▸ **Input for this task**:
- - -

/-- Settles O16: the writes give the frame, which is the concatenation. -/
theorem writingTheSevenPartsIsTheConcatenation : Obligations.WritingTheSevenPartsIsTheConcatenation :=
  frameByWrites_eq_frameOf

/-! ### The parts of a frame at their offsets (R54) -/

/-- What stands between two byte strings is found by its offset and its length. -/
theorem take_drop_append_append {p q r : Bytes} {off n : Nat} (hp : p.length = off) (hq : q.length = n) :
    ((p ++ q ++ r).drop off).take n = q := by
  rw [List.append_assoc, List.drop_left' hp, List.take_left' hq]

section
variable (a b bytes : Bytes)

theorem frameOf_sender : ((frameOf a b bytes).drop 6).take a.length = a := by
  simp [frameOf]

theorem frameOf_receiver : ((frameOf a b bytes).drop (6 + a.length)).take b.length = b := by
  rw [frameOf, List.append_assoc _ (cks bytes), List.append_assoc _ bytes]
  exact take_drop_append_append (by simp; omega) rfl

theorem frameOf_body : ((frameOf a b bytes).drop (6 + a.length + b.length)).take bytes.length = bytes := by
  rw [frameOf, List.append_assoc _ (cks bytes)]
  exact take_drop_append_append (by simp; omega) rfl

theorem frameOf_checksum : ((frameOf a b bytes).drop (6 + a.length + b.length + bytes.length)).take 4 = cks bytes :=
  take_drop_append_append (by simp; omega) rfl

theorem frameOf_eot : (frameOf a b bytes).drop (10 + a.length + b.length + bytes.length) = [EOT] :=
  List.drop_left' (by simp; omega)

/-- The bytes of the body stand in the frame from the body's offset on. -/
theorem frameOf_getElem?_body {k : Nat} (h : k < bytes.length) :
    (frameOf a b bytes)[6 + a.length + b.length + k]? = bytes[k]? := by
  calc (frameOf a b bytes)[6 + a.length + b.length + k]?
      = (((frameOf a b bytes).drop (6 + a.length + b.length)).take bytes.length)[k]? := by
        rw [List.getElem?_take_of_lt h, List.getElem?_drop]
    _ = bytes[k]? := by rw [frameOf_body]

end

/-- Whatever operation answers a frame, it is the frame around the body of its format, with the session's addresses. -/
theorem frame_of_responds {i : Instr} {s : State} {f : Bytes} (h : Responds i s (.frame f)) :
    ∃ own bytes, frameParts i s.session = some (own, bytes) ∧
      f = frameOf s.session.senderAddress s.session.receiverAddress bytes := by
  obtain ⟨t, hexec, hresponses⟩ := h
  cases performs_of_exec hexec with
  | @frame _ _ own bytes hparts =>
    refine ⟨own, bytes, hparts, ?_⟩
    rw [State.encodeBody_eq] at hresponses
    cases hchecks : checkAll s.config.validate (own ++ addressFields s.session) with
    | some e => simp [hchecks] at hresponses
    | none => simpa [hchecks] using hresponses.symm
  | store | code | unknown | checksum => simp at hresponses

/-- Settles O17: every answered frame is `frameOf` of some body, and each part of that stands at its offset. -/
theorem everyFrameHasTheFrameMap : Obligations.EveryFrameHasTheFrameMap := by
  intro i s f h
  obtain ⟨-, bytes, -, rfl⟩ := frame_of_responds h
  exact ⟨bytes, frameOf_length _ _ _, rfl, frameOf_sender _ _ _, frameOf_receiver _ _ _, frameOf_body _ _ _,
    frameOf_checksum _ _ _, frameOf_eot _ _ _⟩

/-! ### The parts of a frame from its end (R57) -/

/-- Every operation with a command code builds a body of R71's shape with that code (R72). -/
theorem frameParts_body_of_commandCode {i : Instr} {x : Session} {code : Byte} {own : List (Field × Bytes)} {bytes : Bytes}
    (hcode : commandCode i = some code) (hparts : frameParts i x = some (own, bytes)) :
    ∃ fields, bytes = body code fields := by
  cases i <;> cases hcode <;> cases hparts <;> exact ⟨_, rfl⟩
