-- ==== Sys2Proof/Machine/Operands.lean ====
section
/-! DEFINITION. The operand forms of the commands (spec 30_encoding.md rules R92, R94, R95), each read from the operands
latched at acceptance (R91), and the control descriptor table with its legal values (41_control_registry.md rules
R140, R143). -/

namespace Sys2Proof.Machine

/-- The greatest attenuation index, `MAXATTEN` (R9). -/
def maxAtten : Nat := 199

/-- The magnitude operand of `VOL.INV`: bits 30:0 of ARG0, bit 31 ignored (R92, R126). -/
def magnitudeOperand (v : Word) : Magnitude := v.extractLsb' 0 31

/-- The policy operand of `MUTEMODE`: bit 0 of ARG0; `none` when bits 31:1 are not all 0 (R92, R216). -/
def muteModeOperand (v : Word) : Option MuteMode :=
  if v.extractLsb' 1 31 ≠ 0#31 then none else some (if v.getLsbD 0 then .onIdle else .never)

/-- A sample format (R95): PCM with the byte passed to the default bit clock, or DSD with its bits per symbol. -/
inductive SampleFormat where
  | pcm (width : BitVec 8)
  | dsd (bitsPerSymbol : Nat)
  deriving DecidableEq, Repr

/-- The format operand of `NEG`: FCLASS 7:0, PCM_WIDTH 15:8, reserved 31:16; `none` for an illegal class or nonzero
reserved bits (R95, R181). -/
def formatOperand (v : Word) : Option SampleFormat :=
  if v.extractLsb' 16 16 ≠ 0#16 then none
  else if v.extractLsb' 0 8 = 0x00#8 then some (.pcm (v.extractLsb' 8 8))
  else if v.extractLsb' 0 8 = 0x01#8 then some (.dsd 8)
  else if v.extractLsb' 0 8 = 0x02#8 then some (.dsd 16)
  else if v.extractLsb' 0 8 = 0x03#8 then some (.dsd 32)
  else none

/-- The control a CTL field names; `none` above 0x14 (R94, R97 (d)). -/
def controlOfId (ctl : BitVec 8) : Option Control :=
  match ctl.toNat with
  | 0x00 => some .volume
  | 0x01 => some .mute
  | 0x02 => some .spdifForce
  | 0x03 => some .deemphDisable
  | 0x04 => some .jitterReduction
  | 0x05 => some .daiFormat
  | 0x06 => some .wordWidth
  | 0x07 => some .deemphRate
  | 0x08 => some .dpllCoarse
  | 0x09 => some .mclkNotch
  | 0x0A => some .firRolloff
  | 0x0B => some .iirBandwidth
  | 0x0C => some .differential
  | 0x0D => some .inputRemap
  | 0x0E => some .outputRemap
  | 0x0F => some .monoPhase
  | 0x10 => some .spdifAutodetect
  | 0x11 => some .dpllReset
  | 0x12 => some .osfBypass
  | 0x13 => some .spdifChannel
  | 0x14 => some .dpllAuto
  | _ => none

/-- The CTL field of a control's name (R94): its place in the registry. -/
def controlId : Control → BitVec 8
  | .volume => 0x00#8
  | .mute => 0x01#8
  | .spdifForce => 0x02#8
  | .deemphDisable => 0x03#8
  | .jitterReduction => 0x04#8
  | .daiFormat => 0x05#8
  | .wordWidth => 0x06#8
  | .deemphRate => 0x07#8
  | .dpllCoarse => 0x08#8
  | .mclkNotch => 0x09#8
  | .firRolloff => 0x0A#8
  | .iirBandwidth => 0x0B#8
  | .differential => 0x0C#8
  | .inputRemap => 0x0D#8
  | .outputRemap => 0x0E#8
  | .monoPhase => 0x0F#8
  | .spdifAutodetect => 0x10#8
  | .dpllReset => 0x11#8
  | .osfBypass => 0x12#8
  | .spdifChannel => 0x13#8
  | .dpllAuto => 0x14#8

/-- The control descriptor table (R36, R140). VOLUME's register is the first of its four, 23 to 20. -/
def descriptor : Control → Descriptor
  | .volume          => ⟨.continuousAttenuation, 23#8, 0xFF#8, 0⟩
  | .mute            => ⟨.booleanMute, 10#8, 0x01#8, 0⟩
  | .spdifForce      => ⟨.enumerated, 8#8, 0x80#8, 7⟩
  | .deemphDisable   => ⟨.enumerated, 10#8, 0x02#8, 1⟩
  | .jitterReduction => ⟨.enumerated, 10#8, 0x04#8, 2⟩
  | .daiFormat       => ⟨.enumerated, 10#8, 0x30#8, 4⟩
  | .wordWidth       => ⟨.enumerated, 10#8, 0xC0#8, 6⟩
  | .deemphRate      => ⟨.enumerated, 11#8, 0x03#8, 0⟩
  | .dpllCoarse      => ⟨.enumerated, 11#8, 0x1C#8, 2⟩
  | .mclkNotch       => ⟨.enumerated, 12#8, 0x1F#8, 0⟩
  | .firRolloff      => ⟨.enumerated, 14#8, 0x01#8, 0⟩
  | .iirBandwidth    => ⟨.enumerated, 14#8, 0x06#8, 1⟩
  | .differential    => ⟨.enumerated, 14#8, 0x08#8, 3⟩
  | .inputRemap      => ⟨.enumerated, 14#8, 0xF0#8, 4⟩
  | .outputRemap     => ⟨.enumerated, 15#8, 0xFF#8, 0⟩
  | .monoPhase       => ⟨.enumerated, 17#8, 0x83#8, 0⟩
  | .spdifAutodetect => ⟨.enumerated, 17#8, 0x08#8, 3⟩
  | .dpllReset       => ⟨.enumerated, 17#8, 0x20#8, 5⟩
  | .osfBypass       => ⟨.enumerated, 17#8, 0x40#8, 6⟩
  | .spdifChannel    => ⟨.enumerated, 18#8, 0xFF#8, 0⟩
  | .dpllAuto        => ⟨.enumerated, 25#8, 0x03#8, 0⟩

/-- The greatest legal value of a control; for MONO_PHASE it is the greatest of its patterns (R140). -/
def greatestLegal : Control → Nat
  | .volume => maxAtten
  | .mute | .spdifForce | .deemphDisable | .jitterReduction | .firRolloff | .differential
  | .spdifAutodetect | .dpllReset | .osfBypass => 1
  | .daiFormat => 2
  | .wordWidth | .deemphRate | .iirBandwidth | .outputRemap | .dpllAuto => 3
  | .dpllCoarse | .spdifChannel => 7
  | .inputRemap => 15
  | .mclkNotch => 31
  | .monoPhase => 0x83

/-- The range check on the full 32-bit value (R140, R143): MONO_PHASE takes any pattern of bits 7, 1 and 0, every
other control the values up to its greatest. -/
def legalValue (c : Control) (v : Word) : Bool :=
  match c with
  | .monoPhase => decide (v &&& 0xFFFFFF7C#32 = 0#32)
  | _ => decide (v.toNat ≤ greatestLegal c)

/-- The byte written for a control whose register is written as one field (R140, R144): `0x55 * v` for OUTPUT_REMAP,
`1 << v` for SPDIF_CHANNEL, the value itself for every other. The value is range-checked, so each fits a byte
(R16). -/
def writeCode (c : Control) (v : Word) : Byte :=
  match c with
  | .outputRemap => BitVec.ofNat 8 (0x55 * v.toNat)
  | .spdifChannel => BitVec.ofNat 8 (1 <<< v.toNat)
  | _ => BitVec.ofNat 8 v.toNat

/-- The index of the lowest 1 bit of a byte, 0 when there is none (R144, R148). -/
def lowestSetBit (b : Byte) : Nat := ((List.range 8).find? fun i => b.getLsbD i).getD 0

end Sys2Proof.Machine
end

- - -

▸ **Directions for this task**: Please copy out every line of the preceding listing that carries "theorem".

▸ **Answer below**:
theorem writingTheSevenPartsIsTheConcatenation : Obligations.WritingTheSevenPartsIsTheConcatenation :=
theorem take_drop_append_append {p q r : Bytes} {off n : Nat} (hp : p.length = off) (hq : q.length = n) :
theorem frameOf_sender : ((frameOf a b bytes).drop 6).take a.length = a := by
theorem frameOf_receiver : ((frameOf a b bytes).drop (6 + a.length)).take b.length = b := by
theorem frameOf_body : ((frameOf a b bytes).drop (6 + a.length + b.length)).take bytes.length = bytes := by
theorem frameOf_checksum : ((frameOf a b bytes).drop (6 + a.length + b.length + bytes.length)).take 4 = cks bytes :=
theorem frameOf_eot : (frameOf a b bytes).drop (10 + a.length + b.length + bytes.length) = [EOT] :=
theorem frameOf_getElem?_body {k : Nat} (h : k < bytes.length) :
theorem frame_of_responds {i : Instr} {s : State} {f : Bytes} (h : Responds i s (.frame f)) :
theorem everyFrameHasTheFrameMap : Obligations.EveryFrameHasTheFrameMap := by
theorem frameParts_body_of_commandCode {i : Instr} {x : Session} {code : Byte} {own : List (Field × Bytes)} {bytes : Bytes}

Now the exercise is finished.